Лялька пожала плечами:
– Фамилия как фамилия. Ты разве не видел меня первого сентября?
– Первого сентября? Первого сентября…
Первое сентября он не запомнил. Ему так не хотелось, чтобы Тимофей шел именно в эту школу, но она была лучшей в городе. Сорокин ужасно разволновался, оказавшись на школьном дворе посреди толпы галдящих детей с букетами: тут же ожили все воспоминания, и Лялька мерещилась ему за каждым углом – может, и видел ее на самом деле, но не осознал. Он ужасно жалел Тимофея, который выглядел крошечным и беззащитным, и Александр вдруг подумал, что впервые, пожалуй, так сильно ощущает свое отцовство: на каком-то глубинном – физическом, зверином уровне. Горло перегрызу, если кто обидит, думал он, даже как-то гордясь собой. Просто на все был готов! На все, только не на то, чтобы ходить в эту школу. Поэтому на родительское собрание отправилась Томка…
– У тебя милая жена. Похоже, очень тебя любит. Я не хотела брать вашего сына, правда. Но она так настаивала. Ей сказали, я лучшая учительница. Я не смогла придумать, как отказать…
Он молчал.
– Не могла же я заявить: не возьму вашего сына, потому что… потому что сто лет назад целовалась с его отцом в малиннике.
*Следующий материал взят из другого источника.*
@[simp] theorem modPier_agenda (u : Nat) (f : Pier → Pier) : (s.modPier u f).agenda = s.agenda := rfl
@[simp] theorem modPier_issuing (u : Nat) (f : Pier → Pier) : (s.modPier u f).issuing = s.issuing := rfl
@[simp] theorem modPier_cur (u : Nat) (f : Pier → Pier) : (s.modPier u f).cur = s.cur := rfl
@[simp] theorem modPier_steps (u : Nat) (f : Pier → Pier) : (s.modPier u f).steps = s.steps := rfl
@[simp] theorem modPier_free (u : Nat) (f : Pier → Pier) : (s.modPier u f).free = s.free := rfl
@[simp] theorem modPier_fresh (u : Nat) (f : Pier → Pier) : (s.modPier u f).fresh = s.fresh := rfl
@[simp] theorem modPier_time (u : Nat) (f : Pier → Pier) : (s.modPier u f).time = s.time := rfl
@[simp] theorem modPier_mem (u : Nat) (f : Pier → Pier) : (s.modPier u f).mem = s.mem := rfl
@[simp] theorem modPier_hostMem (u : Nat) (f : Pier → Pier) : (s.modPier u f).hostMem = s.hostMem := rfl
@[simp] theorem modPier_poison (u : Nat) (f : Pier → Pier) : (s.modPier u f).poison = s.poison := rfl
@[simp] theorem modPier_owners (u : Nat) (f : Pier → Pier) : (s.modPier u f).owners = s.owners := rfl
@[simp] theorem modPier_writers (u : Nat) (f : Pier → Pier) : (s.modPier u f).writers = s.writers := rfl
@[simp] theorem modPier_code (u : Nat) (f : Pier → Pier) : (s.modPier u f).code = s.code := rfl
@[simp] theorem modPier_spans (u : Nat) (f : Pier → Pier) : (s.modPier u f).spans = s.spans := rfl
@[simp] theorem modPier_decks (u : Nat) (f : Pier → Pier) : (s.modPier u f).decks = s.decks := rfl
@[simp] theorem modPier_girders (u : Nat) (f : Pier → Pier) : (s.modPier u f).girders = s.girders := rfl
@[simp] theorem modPier_launches (u : Nat) (f : Pier → Pier) : (s.modPier u f).launches = s.launches := rfl
@[simp] theorem modPier_ctxs (u : Nat) (f : Pier → Pier) : (s.modPier u f).ctxs = s.ctxs := rfl
@[simp] theorem modPier_queues (u : Nat) (f : Pier → Pier) : (s.modPier u f).queues = s.queues := rfl
@[simp] theorem modPier_hw (u : Nat) (f : Pier → Pier) : (s.modPier u f).hw = s.hw := rfl
@[simp] theorem modPier_segs (u : Nat) (f : Pier → Pier) : (s.modPier u f).segs = s.segs := rfl
@[simp] theorem modPier_waves (u : Nat) (f : Pier → Pier) : (s.modPier u f).waves = s.waves := rfl
@[simp] theorem modPier_bus (u : Nat) (f : Pier → Pier) : (s.modPier u f).bus = s.bus := rfl
@[simp] theorem modPier_works (u : Nat) (f : Pier → Pier) : (s.modPier u f).works = s.works := rfl
@[simp] theorem modPier_owed (u : Nat) (f : Pier → Pier) : (s.modPier u f).owed = s.owed := rfl
@[simp] theorem modPier_mail (u : Nat) (f : Pier → Pier) : (s.modPier u f).mail = s.mail := rfl
@[simp] theorem modPier_events (u : Nat) (f : Pier → Pier) : (s.modPier u f).events = s.events := rfl
@[simp] theorem modPier_msix (u : Nat) (f : Pier → Pier) : (s.modPier u f).msix = s.msix := rfl
@[simp] theorem modPier_mgmt (u : Nat) (f : Pier → Pier) : (s.modPier u f).mgmt = s.mgmt := rfl
@[simp] theorem modPier_trust (u : Nat) (f : Pier → Pier) : (s.modPier u f).trust = s.trust := rfl
@[simp] theorem modPier_refreshOff (u : Nat) (f : Pier → Pier) : (s.modPier u f).refreshOff = s.refreshOff := rfl
@[simp] theorem modPier_ats (u : Nat) (f : Pier → Pier) : (s.modPier u f).ats = s.ats := rfl
@[simp] theorem modPier_atsAsked (u : Nat) (f : Pier → Pier) : (s.modPier u f).atsAsked = s.atsAsked := rfl
@[simp] theorem modPier_prgLoose (u : Nat) (f : Pier → Pier) : (s.modPier u f).prgLoose = s.prgLoose := rfl

@[simp] theorem modSeg_agenda (u : Nat) (f : Seg → Seg) : (s.modSeg u f).agenda = s.agenda := rfl
@[simp] theorem modSeg_issuing (u : Nat) (f : Seg → Seg) : (s.modSeg u f).issuing = s.issuing := rfl
@[simp] theorem modSeg_cur (u : Nat) (f : Seg → Seg) : (s.modSeg u f).cur = s.cur := rfl
@[simp] theorem modSeg_steps (u : Nat) (f : Seg → Seg) : (s.modSeg u f).steps = s.steps := rfl
@[simp] theorem modSeg_free (u : Nat) (f : Seg → Seg) : (s.modSeg u f).free = s.free := rfl
@[simp] theorem modSeg_fresh (u : Nat) (f : Seg → Seg) : (s.modSeg u f).fresh = s.fresh := rfl
@[simp] theorem modSeg_time (u : Nat) (f : Seg → Seg) : (s.modSeg u f).time = s.time := rfl
@[simp] theorem modSeg_mem (u : Nat) (f : Seg → Seg) : (s.modSeg u f).mem = s.mem := rfl
@[simp] theorem modSeg_hostMem (u : Nat) (f : Seg → Seg) : (s.modSeg u f).hostMem = s.hostMem := rfl
@[simp] theorem modSeg_poison (u : Nat) (f : Seg → Seg) : (s.modSeg u f).poison = s.poison := rfl
@[simp] theorem modSeg_owners (u : Nat) (f : Seg → Seg) : (s.modSeg u f).owners = s.owners := rfl
@[simp] theorem modSeg_writers (u : Nat) (f : Seg → Seg) : (s.modSeg u f).writers = s.writers := rfl
@[simp] theorem modSeg_code (u : Nat) (f : Seg → Seg) : (s.modSeg u f).code = s.code := rfl
@[simp] theorem modSeg_spans (u : Nat) (f : Seg → Seg) : (s.modSeg u f).spans = s.spans := rfl
@[simp] theorem modSeg_decks (u : Nat) (f : Seg → Seg) : (s.modSeg u f).decks = s.decks := rfl
@[simp] theorem modSeg_girders (u : Nat) (f : Seg → Seg) : (s.modSeg u f).girders = s.girders := rfl
@[simp] theorem modSeg_launches (u : Nat) (f : Seg → Seg) : (s.modSeg u f).launches = s.launches := rfl
@[simp] theorem modSeg_ctxs (u : Nat) (f : Seg → Seg) : (s.modSeg u f).ctxs = s.ctxs := rfl
@[simp] theorem modSeg_queues (u : Nat) (f : Seg → Seg) : (s.modSeg u f).queues = s.queues := rfl
@[simp] theorem modSeg_hw (u : Nat) (f : Seg → Seg) : (s.modSeg u f).hw = s.hw := rfl
@[simp] theorem modSeg_piers (u : Nat) (f : Seg → Seg) : (s.modSeg u f).piers = s.piers := rfl
@[simp] theorem modSeg_waves (u : Nat) (f : Seg → Seg) : (s.modSeg u f).waves = s.waves := rfl
@[simp] theorem modSeg_bus (u : Nat) (f : Seg → Seg) : (s.modSeg u f).bus = s.bus := rfl
@[simp] theorem modSeg_works (u : Nat) (f : Seg → Seg) : (s.modSeg u f).works = s.works := rfl
@[simp] theorem modSeg_owed (u : Nat) (f : Seg → Seg) : (s.modSeg u f).owed = s.owed := rfl
@[simp] theorem modSeg_mail (u : Nat) (f : Seg → Seg) : (s.modSeg u f).mail = s.mail := rfl
@[simp] theorem modSeg_events (u : Nat) (f : Seg → Seg) : (s.modSeg u f).events = s.events := rfl
@[simp] theorem modSeg_msix (u : Nat) (f : Seg → Seg) : (s.modSeg u f).msix = s.msix := rfl
@[simp] theorem modSeg_mgmt (u : Nat) (f : Seg → Seg) : (s.modSeg u f).mgmt = s.mgmt := rfl
@[simp] theorem modSeg_trust (u : Nat) (f : Seg → Seg) : (s.modSeg u f).trust = s.trust := rfl
@[simp] theorem modSeg_refreshOff (u : Nat) (f : Seg → Seg) : (s.modSeg u f).refreshOff = s.refreshOff := rfl
@[simp] theorem modSeg_ats (u : Nat) (f : Seg → Seg) : (s.modSeg u f).ats = s.ats := rfl
@[simp] theorem modSeg_atsAsked (u : Nat) (f : Seg → Seg) : (s.modSeg u f).atsAsked = s.atsAsked := rfl
@[simp] theorem modSeg_prgLoose (u : Nat) (f : Seg → Seg) : (s.modSeg u f).prgLoose = s.prgLoose := rfl

@[simp] theorem dropWork_agenda (u : Nat) : (s.dropWork u).agenda = s.agenda := rfl
@[simp] theorem dropWork_issuing (u : Nat) : (s.dropWork u).issuing = s.issuing := rfl
@[simp] theorem dropWork_cur (u : Nat) : (s.dropWork u).cur = s.cur := rfl
@[simp] theorem dropWork_steps (u : Nat) : (s.dropWork u).steps = s.steps := rfl
@[simp] theorem dropWork_free (u : Nat) : (s.dropWork u).free = s.free := rfl
@[simp] theorem dropWork_fresh (u : Nat) : (s.dropWork u).fresh = s.fresh := rfl
@[simp] theorem dropWork_time (u : Nat) : (s.dropWork u).time = s.time := rfl
@[simp] theorem dropWork_mem (u : Nat) : (s.dropWork u).mem = s.mem := rfl
@[simp] theorem dropWork_hostMem (u : Nat) : (s.dropWork u).hostMem = s.hostMem := rfl
@[simp] theorem dropWork_poison (u : Nat) : (s.dropWork u).poison = s.poison := rfl
@[simp] theorem dropWork_owners (u : Nat) : (s.dropWork u).owners = s.owners := rfl
@[simp] theorem dropWork_writers (u : Nat) : (s.dropWork u).writers = s.writers := rfl
@[simp] theorem dropWork_code (u : Nat) : (s.dropWork u).code = s.code := rfl
@[simp] theorem dropWork_spans (u : Nat) : (s.dropWork u).spans = s.spans := rfl
@[simp] theorem dropWork_decks (u : Nat) : (s.dropWork u).decks = s.decks := rfl
@[simp] theorem dropWork_girders (u : Nat) : (s.dropWork u).girders = s.girders := rfl
@[simp] theorem dropWork_launches (u : Nat) : (s.dropWork u).launches = s.launches := rfl
@[simp] theorem dropWork_ctxs (u : Nat) : (s.dropWork u).ctxs = s.ctxs := rfl
@[simp] theorem dropWork_queues (u : Nat) : (s.dropWork u).queues = s.queues := rfl
@[simp] theorem dropWork_hw (u : Nat) : (s.dropWork u).hw = s.hw := rfl
@[simp] theorem dropWork_piers (u : Nat) : (s.dropWork u).piers = s.piers := rfl
@[simp] theorem dropWork_segs (u : Nat) : (s.dropWork u).segs = s.segs := rfl
@[simp] theorem dropWork_waves (u : Nat) : (s.dropWork u).waves = s.waves := rfl
@[simp] theorem dropWork_bus (u : Nat) : (s.dropWork u).bus = s.bus := rfl
@[simp] theorem dropWork_owed (u : Nat) : (s.dropWork u).owed = s.owed := rfl
@[simp] theorem dropWork_mail (u : Nat) : (s.dropWork u).mail = s.mail := rfl
@[simp] theorem dropWork_events (u : Nat) : (s.dropWork u).events = s.events := rfl
@[simp] theorem dropWork_msix (u : Nat) : (s.dropWork u).msix = s.msix := rfl
@[simp] theorem dropWork_mgmt (u : Nat) : (s.dropWork u).mgmt = s.mgmt := rfl
@[simp] theorem dropWork_trust (u : Nat) : (s.dropWork u).trust = s.trust := rfl
@[simp] theorem dropWork_refreshOff (u : Nat) : (s.dropWork u).refreshOff = s.refreshOff := rfl
@[simp] theorem dropWork_ats (u : Nat) : (s.dropWork u).ats = s.ats := rfl
@[simp] theorem dropWork_atsAsked (u : Nat) : (s.dropWork u).atsAsked = s.atsAsked := rfl
@[simp] theorem dropWork_prgLoose (u : Nat) : (s.dropWork u).prgLoose = s.prgLoose := rfl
Они посмотрели друг другу в глаза, и Сашка отвернулся первым. Малинник – это было лучшее, что с ними произошло за эти годы, – первое чувство, самое чистое и светлое.
– Ладно, Саш. Поздно.
Он предпочел не понять:
– Да, конечно, поздно, ты устала. Я пойду. Ты справишься? А то, может, все-таки поедешь к маме? Тебе не будет страшно одной?
– Саш, все нормально. Не волнуйся за меня. Мне не будет страшно. Это мой дом. Это моя жизнь. Я сильная, я справлюсь.
– Я знаю, – сказал он с тоской. – Ты сильная. Ты всегда справлялась… без меня.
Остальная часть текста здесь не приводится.